Neste contexto, torna-se necessário também esclarecer outra ideia recorrente: a de que dar acesso ao sacerdócio seria reconhecer o valor das mulheres na Igreja. A realidade concreta desmente esta narrativa, pois as mulheres já sustentam, em grande parte, a vida das comunidades cristãs. Elas são a maioria esmagadora na prática sacramental, na catequese, na ação social, na vida litúrgica. Em muitos contextos, elas são o verdadeiro tecido vivo da Igreja. Falar de “dar mais espaço às mulheres” sem reconhecer este facto revela uma análise superficial na realidade eclesial. Mais ainda: corre-se o risco de reduzir o valor da mulher à sua presença em estruturas de governo ou ministérios ordenados, como se a dignidade dependesse de funções visíveis. Por isso, a questão que se impõe é outra: estamos a falar de serviço ou de poder? Quando a linguagem se torna reivindicativa, quando se fala em “acesso”, “direitos”, “exclusão”, há um deslizamento claro para categorias políticas. Mas a Igreja não é uma democracia funcional onde os cargos se distribuem por critérios de representatividade. É um corpo orgânico, onde cada membro tem uma missão própria. Insistir na ordenação de mulheres como sinal de progresso pode, paradoxalmente, revelar uma incompreensão da própria identidade da Igreja. E mais: pode obscurecer aquilo que verdadeiramente precisa de atenção hoje.

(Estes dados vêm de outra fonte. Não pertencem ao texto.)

-- ==== Sys2Proof/Certificates/Slice0/Obligations.lean ====
section
/-! DEFINITION. The statements about the part, one proposition each. A conclusion of the form `exec c s = .next t` says
that the command completes, what it changes (the fields that `t` writes out) and that nothing else changes. -/

open Sys2Proof Sys2Proof.Machine

/-! ### Steps, power-on and reset -/

/-- A step takes the command at the front of the queue and carries it out with the queue's rest. -/
def Obligations.StepTakesFront : Prop :=
  ∀ (s : State) (c : Instr) (rest : List Instr), s.pending = c :: rest → step s = exec c { s with pending := rest }

/-- With no command waiting, a step lets one microsecond pass, or puts one deadline event that has come due into the
queue: the model's choice (assumptions 2 and 4). -/
def Obligations.IdleStep : Prop :=
  ∀ s : State, s.pending = [] →
    ((∀ e, ¬ DueNow s e) → step s = .next { s with now := s.now + 1 }) ∧
    ((∃ e, DueNow s e) → ∃ e, DueNow s e ∧ step s = .next { s with pending := [e] })

/-- Every command completes in every state and leaves the queue of commands alone; it never sets the clock back, and only
a deadline command moves it. The clock, and what moves it, are the model's choice (assumptions 2 and 3). -/
def Obligations.EveryCommandCompletes : Prop :=
  ∀ (c : Instr) (s : State), ∃ t, exec c s = .next t ∧ t.pending = s.pending ∧ s.now ≤ t.now ∧
    (isDeadline c = false → t.now = s.now)

/-- POWER_ON gives every record its power-on value, the lines and switches as they stand; and the state after reset is
that state for the line levels of assumption 1 (the model's choice). -/
def Obligations.PowerOnValues : Prop :=
  (∀ (p : Pins) (s : State), exec (.powerOn p) s = .next
    { pending := s.pending,
      now := s.now,
      link := { receive := .idle, resetLine := if p.resetLow then .asserted else .released, tx := none,
                responses := [] },
      sessions := [],
      lm := { leases := [], waits := [], tokenCounter := 1, arrivalCounter := 0 },
      bp := { queue := [], cycle := none, guardHold := none, pendingIds := [] },
      slots := Vector.ofFn (fun i =>
        { state := if p.presence[i] then .settling (s.now + 100000) else .empty,
          presence := p.presence[i], attention := p.attention[i] }),
      bookings := [],
      delivery := { attempt := none, pointer := none },
      panel := { config := { tGrace := 10, tAck := 10, attempts := 4, maxTerm := 600 },
                 nodeAddress := p.switches.node, managerAddress := p.switches.manager, service := p.service,
                 switches := p.switches, clearCommitted := false } }) ∧
  State.reset.pending = [] ∧ State.reset.now = 0 ∧
  exec (.powerOn { presence := Vector.replicate 16 false, attention := Vector.replicate 16 false, resetLow := false,
                   switches := { node := 2, manager := 1 }, service := .online }) State.reset = .next State.reset

/-- The laws of the records hold after reset, for the line levels and switch readings of assumption 1 (the model's
choice: the spec takes them from outside). -/
def Obligations.LawsHoldAtReset : Prop :=
  LeasesCompatible State.reset ∧ GuardLaw State.reset ∧ HandlesDistinct State.reset ∧ TokensDistinct State.reset ∧
  ResourcesValid State.reset ∧ UrgentFirst State.reset ∧ BookingsDistinct State.reset ∧ ConfigLaw State.reset ∧
  SessionsDistinct State.reset ∧ RecordsOwned State.reset ∧ TagLaw State.reset ∧ QueueLaw State.reset ∧
  WaitsDistinct State.reset ∧ HeadInFlight State.reset ∧ BackplaneLaw State.reset ∧ IdentificationLaw State.reset ∧
  SlotLaw State.reset ∧ FlightLaw State.reset ∧ SilentLaw State.reset ∧ ArrivalLaw State.reset ∧
  TransmissionLaw State.reset ∧ ClassLaw State.reset ∧ TermLaw State.reset ∧ AccessLaw State.reset ∧
  ContendedLaw State.reset

/-! ### The Slot Directory -/

/-- PRESENCE_RISE of an EMPTY slot (R6). -/
def Obligations.PresenceRiseSettles : Prop :=
  ∀ (s : State) (slot : SlotNo), (s.slots[slot]).state = .empty → (s.slots[slot]).presence = false →
    ∃ t, exec (.presenceRise slot) s = .next t ∧
      t = s.setSlot slot (fun r => { r with presence := true, state := .settling (s.now + 100000) }) ∧
      (∀ r : Resource, r.slot = slot → r.valid t.slots = false) ∧
      t.probePayload[8 + slot.val]? = some 0x10

/-- PRESENCE_DROP of a slot in SETTLING, FAULTED or IDENTIFYING: EMPTY; an awaited identification is withdrawn, and one
in flight ends without being applied, after which the arbiter chooses. -/
def Obligations.PresenceDropWithoutVacate : Prop :=
  ∀ (s : State) (slot : SlotNo), (s.slots[slot]).presence = true →
    let u := s.setSlot slot (fun r => { r with presence := false, state := .empty })
    let ids := s.bp.pendingIds.filter (fun i => decide (i ≠ slot))
    ((∃ d, (s.slots[slot]).state = .settling d) ∨ (s.slots[slot]).state = .faulted →
      exec (.presenceDrop slot) s = .next u) ∧
    ((s.slots[slot]).state = .identifying → s.cycleOn slot = false →
      exec (.presenceDrop slot) s = .next { u with bp := { s.bp with pendingIds := ids } }) ∧
    (∀ d, (s.slots[slot]).state = .identifying → s.bp.cycle = some { kind := .identify slot, silence := d } →
      exec (.presenceDrop slot) s = .next
        ({ u with bp := { s.bp with pendingIds := ids, cycle := none, guardHold := none } }).arbitrate)

/-- PRESENCE_DROP of a READY slot, the vacate: the slot is EMPTY, its leases are retired with VACATED notices in grant
order, its waits completed VACATED in pool order, one walk runs; an ACCESS cycle on the slot ends SILENT, is answered
unless it is to be discarded, and its guard is cleared, with a walk and the arbiter's choice. That the Lease Manager takes
the vacate before the Sequencer is the model's choice of order (assumption 18); the spec allows either: "The two blocks
touch different records, so the result is the same whichever takes the vacate first." -/
def Obligations.VacateEmptiesSlot : Prop :=
  ∀ (s : State) (slot : SlotNo) (n : BitVec 4) (cls : Byte), (s.slots[slot]).state = .ready n cls →
    (s.slots[slot]).presence = true → HandlesDistinct s → WaitsDistinct s →
    let told :=
      (s.lm.waits.filter (fun w => decide (w.resource.slot = slot))).foldl
        (fun (v : State) (w : Wait) => v.handCompletion w.session w.tag .vacated)
        ((s.lm.leases.filter (fun l => decide (l.resource.slot = slot))).foldl
          (fun (v : State) (l : Lease) => v.handNotice l.holder (l.noticeOf .vacated)) s)
    let u := ({ s.setSlot slot (fun r => { r with presence := false, state := .empty }) with
      sessions := told.sessions,
      lm := { s.lm with leases := s.lm.leases.filter (fun l => decide (l.resource.slot ≠ slot)),
                        waits := s.lm.waits.filter (fun w => decide (w.resource.slot ≠ slot)) } }).walk
    (s.cycleOn slot = false → exec (.presenceDrop slot) s = .next u) ∧
    (∀ h ch op reg discard d, s.bp.cycle = some { kind := .access h slot ch op reg discard, silence := d } →
      let v := if discard then u else u.answer h .done [0x02]
      exec (.presenceDrop slot) s = .next
        ({ v with bp := { v.bp with cycle := none, guardHold := none } }).walk.arbitrate)

/-- SETTLING_DEADLINE of a slot in SETTLING: IDENTIFYING, it joins the pending identification set, and the arbiter
chooses; in any other state nothing happens. That the clock runs on to the deadline is the model's choice (assumption
3). -/
def Obligations.SettlingDeadlineIdentifies : Prop :=
  ∀ (s : State) (slot : SlotNo),
    (∀ d, (s.slots[slot]).state = .settling d →
      exec (.settlingDeadline slot) s = .next
        ({ s.setSlot slot (fun r => { r with state := .identifying }) with
            now := max s.now d,
            bp := { s.bp with pendingIds := insertSlot slot s.bp.pendingIds } }).arbitrate) ∧
    ((∀ d, (s.slots[slot]).state ≠ .settling d) → exec (.settlingDeadline slot) s = .next s)

/-- ATTENTION_RISE and ATTENTION_FALL: recorded in every state; a rise of a READY slot fires every ARMED booking on
it; a fall is reported to no one; a rise to the level already recorded is no event. -/
def Obligations.AttentionLineRecorded : Prop :=
  ∀ (s : State) (slot : SlotNo),
    let u := s.setSlot slot (fun r => { r with attention := true })
    ((s.slots[slot]).attention = false → (s.slots[slot]).state.isReady = false →
      exec (.attentionRise slot) s = .next u) ∧
    ((s.slots[slot]).attention = false → (s.slots[slot]).state.isReady = true → BookingsDistinct s →
      ∃ t, exec (.attentionRise slot) s = .next t ∧ Fired (fun _ => true) slot u t) ∧
    ((s.slots[slot]).attention = true → exec (.attentionRise slot) s = .next s) ∧
    exec (.attentionFall slot) s = .next (s.setSlot slot (fun r => { r with attention := false }))
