-- ==== Sys2Proof/Laws/Numbers.lean ====
section
/-! SUPPORT. What the three searches answer: the lowest free handle (R19), the next free token (R26) and the next free
outbound number (R156). -/

namespace Sys2Proof.Machine

/-! ### Handles -/

/-- The search for a handle answers the lowest one that no live record holds. -/
theorem freeHandle_lowest {ls : List Lease} {h : Handle} : freeHandle ls = some h ↔ LowestFree ls h := by
  have key : ∀ k : Handle, (!ls.any (fun l => decide (l.handle = k))) = true ↔ ∀ l ∈ ls, l.handle ≠ k := by
    intro k; simp
  have holds : ∀ k : Handle, freeHandle ls = some k → ∀ l ∈ ls, l.handle ≠ k := by
    intro k hf
    have := List.find?_some (p := fun h => !ls.any (fun l => decide (l.handle = h))) hf
    exact (key k).1 this
  have sorted : (List.finRange 64).Pairwise (· < ·) := List.pairwise_lt_finRange 64
  constructor
  · intro hf
    refine ⟨holds h hf, fun k hk => ?_⟩
    by_contra hn
    obtain ⟨_, as, bs, he, hall⟩ := List.find?_eq_some_iff_append.1 hf
    have hmem : k ∈ as ++ h :: bs := he ▸ List.mem_finRange k
    have hlt : ∀ b ∈ h :: bs, h ≤ b := by
      intro b hb
      rcases List.mem_cons.1 hb with rfl | hb
      · exact le_refl _
      · have := he ▸ sorted
        exact le_of_lt ((List.pairwise_cons.1 (List.pairwise_append.1 this).2.1).1 b hb)
    rcases List.mem_append.1 hmem with hk' | hk'
    · have := hall k hk'
      rw [(key k).2 (fun l hl e => hn ⟨l, hl, e⟩)] at this
      cases this
    · exact absurd (hlt k hk') (not_le.2 hk)
  · rintro ⟨hfree, hlow⟩
    have hsome : (freeHandle ls).isSome = true := by
      rw [freeHandle, List.find?_isSome]
      exact ⟨h, List.mem_finRange h, (key h).2 hfree⟩
    obtain ⟨k, hk⟩ := Option.isSome_iff_exists.1 hsome
    have hkfree := holds k hk
    rcases lt_trichotomy k h with hlt | rfl | hlt
    · obtain ⟨l, hl, e⟩ := hlow k hlt
      exact absurd e (hkfree l hl)
    · exact hk
    · obtain ⟨_, as, bs, he, hall⟩ := List.find?_eq_some_iff_append.1 hk
      have hmem : h ∈ as ++ k :: bs := he ▸ List.mem_finRange h
      rcases List.mem_append.1 hmem with hh | hh
      · have := hall h hh
        rw [(key h).2 hfree] at this
        cases this
      · have := he ▸ sorted
        rcases List.mem_cons.1 hh with rfl | hh
        · exact hk
        · exact absurd ((List.pairwise_cons.1 (List.pairwise_append.1 this).2.1).1 h hh) (not_lt.2 hlt.le)

/-- The search finds no handle exactly when the table is full. -/
theorem freeHandle_full {ls : List Lease} : freeHandle ls = none ↔ TableFull ls := by
  simp [freeHandle, TableFull]

/-! ### Outbound numbers -/

/-- If the search for a number ends on a number that an entry carries, entries carry every number it has tried. -/
theorem freeNumber_tried {es : List Entry} : ∀ (fuel : Nat) (n : Byte),
    freeNumber es fuel n ∈ es.map Entry.seq → ∀ k ≤ fuel, n + BitVec.ofNat 8 k ∈ es.map Entry.seq
  | 0, n, h, k, hk => by
    obtain rfl : k = 0 := Nat.le_zero.1 hk
    simpa [freeNumber] using h
  | fuel + 1, n, h, k, hk => by
    rw [freeNumber] at h
    split at h
    · rename_i ha
      cases k with
      | zero =>
        obtain ⟨e, he, hs⟩ := List.any_eq_true.1 ha
        exact List.mem_map.2 ⟨e, he, by simpa using hs⟩
      | succ k =>
        have := freeNumber_tried fuel (n + 1) h k (Nat.le_of_succ_le_succ hk)
        have e : n + BitVec.ofNat 8 (k + 1) = n + 1 + BitVec.ofNat 8 k := by
          apply BitVec.eq_of_toNat_eq
          simp [BitVec.toNat_add]
          omega
        rwa [e]
    · rename_i ha
      obtain ⟨e, he, hs⟩ := List.mem_map.1 h
      exact absurd (List.any_eq_true.2 ⟨e, he, by simpa using hs⟩) ha

/-- No entry carries the number that the next entry takes. -/
theorem OutboundQueue.nextNumber_free (q : OutboundQueue) (hl : q.entries.length < 256) :
    q.nextNumber ∉ q.entries.map Entry.seq := by
  intro h
  have all := freeNumber_tried q.entries.length q.counter h
  have sub : ((Finset.range (q.entries.length + 1)).image (fun k => q.counter + BitVec.ofNat 8 k)) ⊆
      (q.entries.map Entry.seq).toFinset := by
    intro b hb
    obtain ⟨k, hk, rfl⟩ := Finset.mem_image.1 hb
    exact List.mem_toFinset.2 (all k (Nat.lt_succ_iff.1 (Finset.mem_range.1 hk)))
  have inj : Set.InjOn (fun k => q.counter + BitVec.ofNat 8 k) (Finset.range (q.entries.length + 1) : Set Nat) := by
    intro a ha b hb e
    have ha := Finset.mem_range.1 (Finset.mem_coe.1 ha)
    have hb := Finset.mem_range.1 (Finset.mem_coe.1 hb)
    have e : BitVec.ofNat 8 a = BitVec.ofNat 8 b := by simpa using e
    have := congrArg BitVec.toNat e
    simp only [BitVec.toNat_ofNat] at this
    omega
  have c := Finset.card_le_card sub
  rw [Finset.card_image_of_injOn inj, Finset.card_range] at c
  have := List.toFinset_card_le (q.entries.map Entry.seq)
  rw [List.length_map] at this
  omega

/-! ### Tokens -/

theorem advanceToken_ne_zero {t : Token} : advanceToken t ≠ 0 := by
  unfold advanceToken
  split
  · decide
  · rename_i h
    intro e
    apply h
    have := congrArg BitVec.toNat e
    apply BitVec.eq_of_toNat_eq
    simp [BitVec.toNat_add] at this ⊢
    omega

/-- The token counter runs round the 4,294,967,295 values from 1 on. -/
theorem advanceToken_toNat {t : Token} (h : t ≠ 0) :
    (advanceToken t).toNat - 1 = (t.toNat - 1 + 1) % 4294967295 := by
  have h0 : t.toNat ≠ 0 := fun e => h (BitVec.eq_of_toNat_eq (by simpa using e))
  unfold advanceToken
  split
  · rename_i e; subst e; rfl
  · rename_i e
    have h1 : t.toNat ≠ 4294967295 := fun k => e (BitVec.eq_of_toNat_eq (by simpa using k))
    have := t.isLt
    simp only [BitVec.toNat_add]
    simp
    omega

theorem advanceToken_iterate {t : Token} (h : t ≠ 0) (k : Nat) :
    advanceToken^[k] t ≠ 0 ∧ (advanceToken^[k] t).toNat - 1 = (t.toNat - 1 + k) % 4294967295 := by
  induction k with
  | zero =>
    have h0 : t.toNat ≠ 0 := fun e => h (BitVec.eq_of_toNat_eq (by simpa using e))
    have := t.isLt
    exact ⟨h, by simp; omega⟩
  | succ k ih =>
    rw [Function.iterate_succ_apply']
    refine ⟨advanceToken_ne_zero, ?_⟩
    rw [advanceToken_toNat ih.1, ih.2]
    omega

/-- If the search for a token ends on one that a live lease carries, live leases carry every token it has tried. -/
theorem freeToken_tried {ls : List Lease} : ∀ (fuel : Nat) (t : Token),
    freeToken ls fuel t ∈ ls.map Lease.token → ∀ k ≤ fuel, advanceToken^[k] t ∈ ls.map Lease.token
  | 0, t, h, k, hk => by
    obtain rfl : k = 0 := Nat.le_zero.1 hk
    simpa [freeToken] using h
  | fuel + 1, t, h, k, hk => by
    rw [freeToken] at h
    split at h
    · rename_i ha
      cases k with
      | zero =>
        obtain ⟨l, hl, hs⟩ := List.any_eq_true.1 ha
        exact List.mem_map.2 ⟨l, hl, by simpa using hs⟩
      | succ k =>
        rw [Function.iterate_succ_apply]
        exact freeToken_tried fuel _ h k (Nat.le_of_succ_le_succ hk)
    · rename_i ha
      obtain ⟨l, hl, hs⟩ := List.mem_map.1 h
      exact absurd (List.any_eq_true.2 ⟨l, hl, by simpa using hs⟩) ha

theorem freeToken_ne_zero {ls : List Lease} : ∀ (fuel : Nat) {t : Token}, t ≠ 0 → freeToken ls fuel t ≠ 0
  | 0, _, h => h
  | fuel + 1, t, h => by
    rw [freeToken]
    split
    · exact freeToken_ne_zero fuel advanceToken_ne_zero
    · exact h

/-- No live lease carries the token that the next grant takes, and it is not 0. -/
theorem LeaseManager.nextToken_free (m : LeaseManager) (hl : m.leases.length ≤ 64) (h0 : m.tokenCounter ≠ 0) :
    m.nextToken ∉ m.leases.map Lease.token ∧ m.nextToken ≠ 0 := by
  refine ⟨fun h => ?_, freeToken_ne_zero _ h0⟩
  have all := freeToken_tried m.leases.length m.tokenCounter h
  have sub : ((Finset.range (m.leases.length + 1)).image (fun k => advanceToken^[k] m.tokenCounter)) ⊆
      (m.leases.map Lease.token).toFinset := by
    intro b hb
    obtain ⟨k, hk, rfl⟩ := Finset.mem_image.1 hb
    exact List.mem_toFinset.2 (all k (Nat.lt_succ_iff.1 (Finset.mem_range.1 hk)))
  have inj : Set.InjOn (fun k => advanceToken^[k] m.tokenCounter) (Finset.range (m.leases.length + 1) : Set Nat) := by
    intro a ha b hb e
    have ha := Finset.mem_range.1 (Finset.mem_coe.1 ha)
    have hb := Finset.mem_range.1 (Finset.mem_coe.1 hb)
    have := congrArg (fun t : Token => t.toNat - 1) e
    simp only [(advanceToken_iterate h0 _).2] at this
    omega
  have c := Finset.card_le_card sub
  rw [Finset.card_image_of_injOn inj, Finset.card_range] at c
  have := List.toFinset_card_le (m.leases.map Lease.token)
  rw [List.length_map] at this
  omega

end Sys2Proof.Machine
end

Num tempo em que tantos homens se afastaram da prática cristã, em que a presença masculina nas comunidades é cada vez mais residual, a prioridade pastoral dificilmente passa por reconfigurar o sacerdócio. A crise é outra, e mais profunda. Por isso, talvez o verdadeiro caminho não esteja em adaptar a Igreja às categorias do mundo, mas em redescobrir a lógica própria do Evangelho, uma lógica onde a grandeza não está no poder, mas na santidade, onde a vocação não é reivindicada, mas acolhida e onde a diferença não é ameaça, mas riqueza. A Igreja precisa, sim, de reconhecer, valorizar e integrar ainda mais o contributo das mulheres, mas isso não se faz imitando modelos externos nem forçando aquilo que não lhe foi dado fazer. Há limites que não são obstáculos ao Espírito Santo. São precisamente o lugar onde se reconhece que a Igreja não é dona de si mesma.